Embodiments of the present invention are described in detail below, examples of which are illustrated in the accompanying drawings, wherein like or similar symbols indicate like or similar elements or elements having like or similar functions throughout. The embodiments described below by referring to the drawings are exemplary only for explaining the present invention and are not to be construed as limiting the present invention.

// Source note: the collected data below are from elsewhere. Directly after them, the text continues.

/-- `free_page` (R63): the page is not allocated, and no registered core holds any of it; every other granule keeps
its current value. -/
theorem State.freePage_ok {s : State} (h : s.Inv) (pg : Nat) :
    ∃ t, s.freePage pg = .ok () t ∧ t.Inv ∧ t.allocated = unmarkPage s.allocated pg
      ∧ State.onlyDataPath { s with allocated := unmarkPage s.allocated pg } t
      ∧ (∀ b, b % 2 = 0 → pageIndex s.cfg b ≠ pg → t.granuleNow b = s.granuleNow b)
      ∧ ∀ c ∈ t.cores, c.registered = true → ∀ e ∈ c.dcache, pageIndex s.cfg e.addr ≠ pg := by
  have pos : 1 ≤ s.cfg.pageSize := by have := Config.wf_pageSize h.1; omega
  have h' : State.Inv { s with allocated := unmarkPage s.allocated pg } :=
    ⟨h.1, ⟨h.2.1.1, h.2.1.2.1, pagesWfAbove_unmark pg h.2.1.2.2.1, h.reference⟩, h.2.2.1, h.2.2.2⟩
  obtain ⟨t, ht, hw⟩ := State.onMemoryStructureChange_swept h' (pageBase s.cfg pg) s.cfg.pageSize false
  have hd := State.onMemoryStructureChange_drop { s with allocated := unmarkPage s.allocated pg }
    (pageBase s.cfg pg) s.cfg.pageSize
  rw [ht] at hd
  injection hd with _ hd
  refine ⟨t, (State.freePage_reference h.reference pg).trans ht, hw.inv h', by rw [hd], ?_, ?_, ?_⟩
  · rw [hd]
    have row : ∀ l : List Core, List.Forall₂ Core.onlyDcache l
        (l.map (Core.swept s.cfg (.range (pageBase s.cfg pg) s.cfg.pageSize) false true)) := by
      intro l
      rw [List.forall₂_map_right_iff, List.forall₂_same]
      exact fun c _ => Core.onlyDcache_swept ..
    exact ⟨rfl, fun _ => rfl, Core.onlyDcache_swept .., row _, row _⟩
  · intro b hb ne
    refine (hw.granuleNow h' hb fun _ _ hits => ?_).trans rfl
    rw [show ({ s with allocated := unmarkPage s.allocated pg } : State).cfg = s.cfg from rfl,
      range_page pos] at hits
    simp only [Selector.hits, beq_iff_eq] at hits
    exact absurd hits ne
  · intro c hc rc e he
    have : c ∈ (s.cores.map (Core.swept s.cfg (.range (pageBase s.cfg pg) s.cfg.pageSize) false true)) := by
      rw [hd] at hc
      simpa [State.cores] using hc
    obtain ⟨d, _, rfl⟩ := List.mem_map.mp this
    have rd : d.registered = true := by
      rw [← (Core.thinned_swept s.cfg (.range (pageBase s.cfg pg) s.cfg.pageSize) false true d).registered]
      exact rc
    unfold Core.swept at he
    rw [if_pos rd] at he
    dsimp only at he
    obtain ⟨f0, _, h0, q0⟩ := releasedEntries_mem he
    have hh := h0 rfl
    rw [range_page pos] at hh
    simp only [if_true] at q0
    rw [q0]
    simpa [Selector.hits] using hh

/-- The end of `exit_interrupt` (R293): `DS` and `SP` return, the page goes. -/
theorem State.leaveStack_ok {s : State} (h : s.Inv) (rs : s.self.registered = true) (oldSp oldDs : Word) :
    ∃ t, s.leaveStack oldSp oldDs = .ok () t ∧ t.Inv ∧ t.allocated = unmarkPage s.allocated s.stackPage
      ∧ State.onlyDataPath { (s.setRegs { s.self.regs with sp := oldSp, ds := oldDs }) with
          allocated := unmarkPage s.allocated s.stackPage } t
      ∧ (∀ b, b % 2 = 0 → pageIndex s.cfg b ≠ s.stackPage → t.granuleNow b = s.granuleNow b)
      ∧ ∀ c ∈ t.cores, c.registered = true → ∀ e ∈ c.dcache, pageIndex s.cfg e.addr ≠ s.stackPage := by
  generalize hp : s.stackPage = pg
  have nr := h.not_reset rs
  have h1 : ((s.setReg .sp oldSp).setReg .ds oldDs).Inv :=
    State.Inv_setReg (State.Inv_setReg h nr .sp oldSp) nr .ds oldDs
  have hw := State.sweptOwn h1 rs (.page pg) false true
  have ho := State.releaseOwn_ok h1 (.page pg) false true
  have hf := State.releaseOwn_onlyDataPath ((s.setReg .sp oldSp).setReg .ds oldDs) (.page pg) false true
  generalize hu : (((s.setReg .sp oldSp).setReg .ds oldDs).setDcache
    (releasedEntries ((s.setReg .sp oldSp).setReg .ds oldDs).cfg (.page pg) false true
      ((s.setReg .sp oldSp).setReg .ds oldDs).self.dcache)).setMem
    (releaseEntries ((s.setReg .sp oldSp).setReg .ds oldDs).cfg (.page pg) false true
      ((s.setReg .sp oldSp).setReg .ds oldDs).allocated
      ((s.setReg .sp oldSp).setReg .ds oldDs).self.dcache ((s.setReg .sp oldSp).setReg .ds oldDs).mem).mem = u
    at hw ho
  rw [ho] at hf
  have hf : State.onlyDataPath ((s.setReg .sp oldSp).setReg .ds oldDs) u := hf
  have hcfg : u.cfg = s.cfg := hf.cfg
  obtain ⟨t, t1, t2, t3, t4, t5, t6⟩ := State.freePage_ok (hw.inv h1) pg
  rw [hcfg] at t5 t6
  refine ⟨t, ?_, t2, ?_, ?_, ?_, t6⟩
  · unfold State.leaveStack
    rw [hp, ho, Res.bind_ok, t1]
  · rw [t3, hf.allocated h1.reference]; rfl
  · refine State.onlyDataPath_trans ?_ t4
    rw [show unmarkPage s.allocated pg = unmarkPage u.allocated pg by rw [hf.allocated h1.reference]; rfl]
    obtain ⟨a1, _, a2, a3, a4⟩ := hf
    refine ⟨?_, fun _ => rfl, a2, a3, a4⟩
    exact congrArg (fun x : State => { x with allocated := unmarkPage u.allocated pg }) a1
  · intro b hb ne
    rw [t5 b hb ne, hw.granuleNow h1 hb]
    · simp
    · intro _ _ hits
      simp only [Selector.hits, beq_iff_eq] at hits
      exact absurd hits ne

theorem word_add_add (a : Word) (m n : Nat) :
    a + BitVec.ofNat 32 m + BitVec.ofNat 32 n = a + BitVec.ofNat 32 (m + n) := by
  rw [BitVec.add_assoc, BitVec.ofNat_add]
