-- ==== Sys2Proof/Laws/PerInstr.lean ====
section
/-! SUPPORT. The family `EncodingWellFormed`: the fields of every instruction pass the check of R124, one lemma per
constructor. -/

namespace Sys2Proof.Laws.EncodingWellFormed

/-- The instruction's own fields are a legal instruction word (R123, R124). -/
def Statement (i : Instr) : Prop := i.wellFormed = true

/-- A tuple of form N with an assigned opcode is legal. -/
theorem formN (op : BitVec 8) (h : formOf op = some .n) :
    Fields.wellFormed ⟨op, 0, 0, 0⟩ = true := by
  simp [Fields.wellFormed, h, Fields.unusedZero, Fields.registersNamed, Form.usesRa, Form.usesRb, Form.usesImm]

/-- A tuple of form A with an assigned opcode is legal. -/
theorem formA (op : BitVec 8) (h : formOf op = some .a) (ra : Reg) :
    Fields.wellFormed ⟨op, ra.index, 0, 0⟩ = true := by
  simp [Fields.wellFormed, h, Fields.unusedZero, Fields.registersNamed, Form.usesRa, Form.usesRb, Form.usesImm]

/-- A tuple of form AB with an assigned opcode is legal. -/
theorem formAB (op : BitVec 8) (h : formOf op = some .ab) (ra rb : Reg) :
    Fields.wellFormed ⟨op, ra.index, rb.index, 0⟩ = true := by
  simp [Fields.wellFormed, h, Fields.unusedZero, Fields.registersNamed, Form.usesRa, Form.usesRb, Form.usesImm]

/-- A tuple of form AI with an assigned opcode is legal. -/
theorem formAI (op : BitVec 8) (h : formOf op = some .ai) (ra : Reg) (imm : Half) :
    Fields.wellFormed ⟨op, ra.index, 0, imm⟩ = true := by
  simp [Fields.wellFormed, h, Fields.unusedZero, Fields.registersNamed, Form.usesRa, Form.usesRb, Form.usesImm]

/-- A tuple of form ABI with an assigned opcode is legal. -/
theorem formABI (op : BitVec 8) (h : formOf op = some .abi) (ra rb : Reg) (imm : Half) :
    Fields.wellFormed ⟨op, ra.index, rb.index, imm⟩ = true := by
  simp [Fields.wellFormed, h, Fields.unusedZero, Fields.registersNamed, Form.usesRa, Form.usesRb, Form.usesImm]

/-- A tuple of form I with an assigned opcode is legal. -/
theorem formI (op : BitVec 8) (h : formOf op = some .i) (imm : Half) :
    Fields.wellFormed ⟨op, 0, 0, imm⟩ = true := by
  simp [Fields.wellFormed, h, Fields.unusedZero, Fields.registersNamed, Form.usesRa, Form.usesRb, Form.usesImm]

theorem nop : Statement (.nop) := formN 0x00 rfl

theorem li (ra : Reg) (imm : Half) : Statement (.li ra imm) := formAI 0x01 rfl ra imm

theorem liu (ra : Reg) (imm : Half) : Statement (.liu ra imm) := formAI 0x02 rfl ra imm

theorem mov (ra rb : Reg) : Statement (.mov ra rb) := formAB 0x03 rfl ra rb

theorem lb (ra rb : Reg) (imm : Half) : Statement (.lb ra rb imm) := formABI 0x04 rfl ra rb imm

theorem lw (ra rb : Reg) (imm : Half) : Statement (.lw ra rb imm) := formABI 0x05 rfl ra rb imm

theorem ld (ra rb : Reg) (imm : Half) : Statement (.ld ra rb imm) := formABI 0x06 rfl ra rb imm

theorem stb (ra rb : Reg) (imm : Half) : Statement (.stb ra rb imm) := formABI 0x07 rfl ra rb imm

theorem stw (ra rb : Reg) (imm : Half) : Statement (.stw ra rb imm) := formABI 0x08 rfl ra rb imm

theorem std (ra rb : Reg) (imm : Half) : Statement (.std ra rb imm) := formABI 0x09 rfl ra rb imm

theorem push (ra : Reg) : Statement (.push ra) := formA 0x0A rfl ra

theorem pop (ra : Reg) : Statement (.pop ra) := formA 0x0B rfl ra

theorem add (ra rb : Reg) : Statement (.add ra rb) := formAB 0x10 rfl ra rb

theorem addi (ra : Reg) (imm : Half) : Statement (.addi ra imm) := formAI 0x11 rfl ra imm

theorem sub (ra rb : Reg) : Statement (.sub ra rb) := formAB 0x12 rfl ra rb

theorem subi (ra : Reg) (imm : Half) : Statement (.subi ra imm) := formAI 0x13 rfl ra imm

theorem mul (ra rb : Reg) : Statement (.mul ra rb) := formAB 0x14 rfl ra rb

theorem muli (ra : Reg) (imm : Half) : Statement (.muli ra imm) := formAI 0x15 rfl ra imm

theorem div (ra rb : Reg) : Statement (.div ra rb) := formAB 0x16 rfl ra rb

theorem divi (ra : Reg) (imm : Half) : Statement (.divi ra imm) := formAI 0x17 rfl ra imm

theorem mod (ra rb : Reg) : Statement (.mod ra rb) := formAB 0x18 rfl ra rb

theorem modi (ra : Reg) (imm : Half) : Statement (.modi ra imm) := formAI 0x19 rfl ra imm

theorem and (ra rb : Reg) : Statement (.and ra rb) := formAB 0x1A rfl ra rb

theorem andi (ra : Reg) (imm : Half) : Statement (.andi ra imm) := formAI 0x1B rfl ra imm

theorem or (ra rb : Reg) : Statement (.or ra rb) := formAB 0x1C rfl ra rb

theorem ori (ra : Reg) (imm : Half) : Statement (.ori ra imm) := formAI 0x1D rfl ra imm

theorem xor (ra rb : Reg) : Statement (.xor ra rb) := formAB 0x1E rfl ra rb

theorem xori (ra : Reg) (imm : Half) : Statement (.xori ra imm) := formAI 0x1F rfl ra imm

theorem not (ra : Reg) : Statement (.not ra) := formA 0x20 rfl ra

theorem shl (ra rb : Reg) : Statement (.shl ra rb) := formAB 0x22 rfl ra rb

theorem shli (ra : Reg) (imm : Half) : Statement (.shli ra imm) := formAI 0x23 rfl ra imm

theorem shr (ra rb : Reg) : Statement (.shr ra rb) := formAB 0x24 rfl ra rb

theorem shri (ra : Reg) (imm : Half) : Statement (.shri ra imm) := formAI 0x25 rfl ra imm

theorem cmp (ra rb : Reg) : Statement (.cmp ra rb) := formAB 0x26 rfl ra rb

theorem cmpi (ra : Reg) (imm : Half) : Statement (.cmpi ra imm) := formAI 0x27 rfl ra imm

theorem j (ra : Reg) : Statement (.j ra) := formA 0x30 rfl ra

theorem jr (imm : Half) : Statement (.jr imm) := formI 0x31 rfl imm

theorem be (imm : Half) : Statement (.be imm) := formI 0x32 rfl imm

theorem bne (imm : Half) : Statement (.bne imm) := formI 0x33 rfl imm

theorem bz (imm : Half) : Statement (.bz imm) := formI 0x34 rfl imm

theorem bnz (imm : Half) : Statement (.bnz imm) := formI 0x35 rfl imm

theorem bo (imm : Half) : Statement (.bo imm) := formI 0x36 rfl imm

theorem bno (imm : Half) : Statement (.bno imm) := formI 0x37 rfl imm

theorem bs (imm : Half) : Statement (.bs imm) := formI 0x38 rfl imm

theorem bns (imm : Half) : Statement (.bns imm) := formI 0x39 rfl imm

theorem call (ra : Reg) : Statement (.call ra) := formA 0x3A rfl ra

theorem callr (imm : Half) : Statement (.callr imm) := formI 0x3B rfl imm

theorem ret : Statement (.ret) := formN 0x3C rfl

theorem int (imm : Half) : Statement (.int imm) := formI 0x40 rfl imm

theorem retint : Statement (.retint) := formN 0x41 rfl

theorem cli : Statement (.cli) := formN 0x42 rfl

theorem sti : Statement (.sti) := formN 0x43 rfl

theorem lpm : Statement (.lpm) := formN 0x44 rfl

theorem hlt (ra : Reg) : Statement (.hlt ra) := formA 0x45 rfl ra

theorem sis (imm : Half) : Statement (.sis imm) := formI 0x46 rfl imm

end Sys2Proof.Laws.EncodingWellFormed
end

As shown in fig. 1, the invention discloses a bloom filter-based big data merging method, which comprises the following steps:

Redis adopts a message queue Redis Stream to buffer data, the event Stream data is stored through an orderly and continuously growing log sequence, each event is a message containing a plurality of fields, the messages are added to the tail of the Redis Stream, the Redis Stream receives syslog log data sent by different devices/hosts in a UDP mode, and the message queue Redis Stream buffers the syslog log data sent by different devices/hosts in batches; the message queue Redis Stream provides the functions of persistence and master-slave replication, so that any client can access syslog log data at any moment for consumption, the position of each client accessing the syslog log data can be stored, the client can dynamically adjust the consumption speed according to the processing capacity of the client, the reliable processing of the data is ensured, and the data loss is effectively prevented.

And using the client to consume the syslog log data cached in batches in the message queue Redis Stream, analyzing the syslog log data, and acquiring the encrypted value of the merge field of the syslog log data.

The merging field is used for extracting and merging the characteristic values in the syslog log data according to a unified format, and is used as a merging field, for example, equipment information, time information, content information and the like in the syslog log data, a large amount of redundant data can be generated in the syslog log data after the processing of the merging field, the same redundant data has no use value, and occupies a large amount of storage space, so that the use cost of a database is increased, and the use efficiency of the database is reduced.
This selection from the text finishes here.